Which lines in the material below contain the word "where"? Copy each of them.
*** Opening SOURCE MATERIAL ***
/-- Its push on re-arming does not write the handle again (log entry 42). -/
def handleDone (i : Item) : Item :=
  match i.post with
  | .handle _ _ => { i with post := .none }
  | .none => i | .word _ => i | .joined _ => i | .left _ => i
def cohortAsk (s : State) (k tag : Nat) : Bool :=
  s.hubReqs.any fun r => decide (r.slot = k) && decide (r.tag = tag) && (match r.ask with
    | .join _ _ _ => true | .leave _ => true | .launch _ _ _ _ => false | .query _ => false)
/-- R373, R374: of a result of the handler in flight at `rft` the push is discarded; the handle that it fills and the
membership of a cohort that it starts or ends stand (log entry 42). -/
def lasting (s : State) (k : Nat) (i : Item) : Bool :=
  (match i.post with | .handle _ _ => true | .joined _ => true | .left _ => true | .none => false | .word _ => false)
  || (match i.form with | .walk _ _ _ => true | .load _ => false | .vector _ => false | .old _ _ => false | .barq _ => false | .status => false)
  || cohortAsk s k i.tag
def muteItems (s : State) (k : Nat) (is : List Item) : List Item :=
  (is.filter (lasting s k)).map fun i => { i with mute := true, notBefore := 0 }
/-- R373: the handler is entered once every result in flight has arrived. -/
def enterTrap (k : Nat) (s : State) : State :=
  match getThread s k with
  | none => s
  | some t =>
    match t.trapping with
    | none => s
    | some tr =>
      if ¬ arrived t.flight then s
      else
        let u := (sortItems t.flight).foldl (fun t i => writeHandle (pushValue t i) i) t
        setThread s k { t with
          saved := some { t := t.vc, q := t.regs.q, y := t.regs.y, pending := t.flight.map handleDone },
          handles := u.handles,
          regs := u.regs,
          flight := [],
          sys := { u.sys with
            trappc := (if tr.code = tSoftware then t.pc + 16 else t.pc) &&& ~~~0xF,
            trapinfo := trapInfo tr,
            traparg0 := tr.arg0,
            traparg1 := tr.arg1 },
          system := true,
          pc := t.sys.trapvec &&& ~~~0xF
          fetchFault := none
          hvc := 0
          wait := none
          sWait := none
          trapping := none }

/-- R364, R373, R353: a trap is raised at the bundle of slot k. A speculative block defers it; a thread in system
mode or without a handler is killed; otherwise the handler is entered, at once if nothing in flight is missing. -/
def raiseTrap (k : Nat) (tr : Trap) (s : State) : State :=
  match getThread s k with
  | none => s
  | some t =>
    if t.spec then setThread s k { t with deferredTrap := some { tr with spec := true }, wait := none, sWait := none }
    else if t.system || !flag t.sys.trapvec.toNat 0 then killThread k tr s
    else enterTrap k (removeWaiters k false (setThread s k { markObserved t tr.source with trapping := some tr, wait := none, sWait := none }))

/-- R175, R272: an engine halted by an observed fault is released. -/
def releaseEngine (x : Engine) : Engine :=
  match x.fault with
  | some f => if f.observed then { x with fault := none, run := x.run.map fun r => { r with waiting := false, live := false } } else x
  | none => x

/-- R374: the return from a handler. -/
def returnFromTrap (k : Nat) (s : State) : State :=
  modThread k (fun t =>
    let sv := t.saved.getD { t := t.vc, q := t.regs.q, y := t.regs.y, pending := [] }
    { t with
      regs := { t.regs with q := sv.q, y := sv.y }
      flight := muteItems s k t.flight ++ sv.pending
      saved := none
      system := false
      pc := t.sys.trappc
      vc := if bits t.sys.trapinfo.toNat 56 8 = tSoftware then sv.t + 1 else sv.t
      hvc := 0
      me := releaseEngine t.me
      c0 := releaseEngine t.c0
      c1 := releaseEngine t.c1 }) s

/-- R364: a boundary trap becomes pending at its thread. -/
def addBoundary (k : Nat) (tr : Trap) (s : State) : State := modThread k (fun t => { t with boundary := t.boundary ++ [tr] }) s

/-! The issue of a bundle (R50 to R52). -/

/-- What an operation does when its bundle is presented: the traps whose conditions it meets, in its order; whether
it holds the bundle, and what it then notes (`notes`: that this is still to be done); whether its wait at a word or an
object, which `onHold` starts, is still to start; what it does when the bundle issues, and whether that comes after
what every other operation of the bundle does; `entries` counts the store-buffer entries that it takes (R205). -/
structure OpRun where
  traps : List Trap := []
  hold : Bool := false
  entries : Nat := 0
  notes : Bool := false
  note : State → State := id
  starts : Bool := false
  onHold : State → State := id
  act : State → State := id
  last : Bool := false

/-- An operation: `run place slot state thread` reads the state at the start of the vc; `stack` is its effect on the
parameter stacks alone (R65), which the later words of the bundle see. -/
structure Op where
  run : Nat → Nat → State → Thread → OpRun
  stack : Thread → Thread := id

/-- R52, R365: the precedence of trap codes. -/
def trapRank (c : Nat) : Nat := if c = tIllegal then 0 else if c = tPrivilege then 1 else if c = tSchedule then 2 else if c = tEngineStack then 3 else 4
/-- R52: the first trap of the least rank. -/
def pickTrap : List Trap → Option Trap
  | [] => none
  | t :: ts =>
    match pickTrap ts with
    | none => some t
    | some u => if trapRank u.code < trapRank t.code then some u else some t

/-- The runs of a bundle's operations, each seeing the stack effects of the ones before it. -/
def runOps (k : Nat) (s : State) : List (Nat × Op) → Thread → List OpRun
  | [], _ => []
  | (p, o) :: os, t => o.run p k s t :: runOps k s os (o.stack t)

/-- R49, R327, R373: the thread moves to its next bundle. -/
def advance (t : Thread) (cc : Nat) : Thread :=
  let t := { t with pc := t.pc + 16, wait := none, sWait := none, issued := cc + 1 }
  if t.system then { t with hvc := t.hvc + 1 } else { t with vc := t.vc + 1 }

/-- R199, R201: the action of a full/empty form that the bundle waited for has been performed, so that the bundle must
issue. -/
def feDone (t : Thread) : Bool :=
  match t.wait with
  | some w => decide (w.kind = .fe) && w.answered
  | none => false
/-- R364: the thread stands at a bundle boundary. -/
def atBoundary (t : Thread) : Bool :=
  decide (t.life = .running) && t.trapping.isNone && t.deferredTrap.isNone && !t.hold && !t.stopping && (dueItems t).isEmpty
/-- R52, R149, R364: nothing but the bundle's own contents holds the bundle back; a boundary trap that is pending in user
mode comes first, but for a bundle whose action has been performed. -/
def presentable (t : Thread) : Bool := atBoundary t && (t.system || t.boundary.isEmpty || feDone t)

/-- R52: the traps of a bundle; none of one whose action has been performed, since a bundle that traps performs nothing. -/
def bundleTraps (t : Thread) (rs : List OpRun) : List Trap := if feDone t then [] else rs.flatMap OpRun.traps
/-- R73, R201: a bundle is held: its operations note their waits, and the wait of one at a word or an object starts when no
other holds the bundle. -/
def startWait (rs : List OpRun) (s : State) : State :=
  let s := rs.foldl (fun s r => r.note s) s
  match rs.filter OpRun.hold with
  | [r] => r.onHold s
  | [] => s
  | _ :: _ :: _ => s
*** Closing SOURCE MATERIAL ***
TASK RESULT
structure OpRun where
structure Op where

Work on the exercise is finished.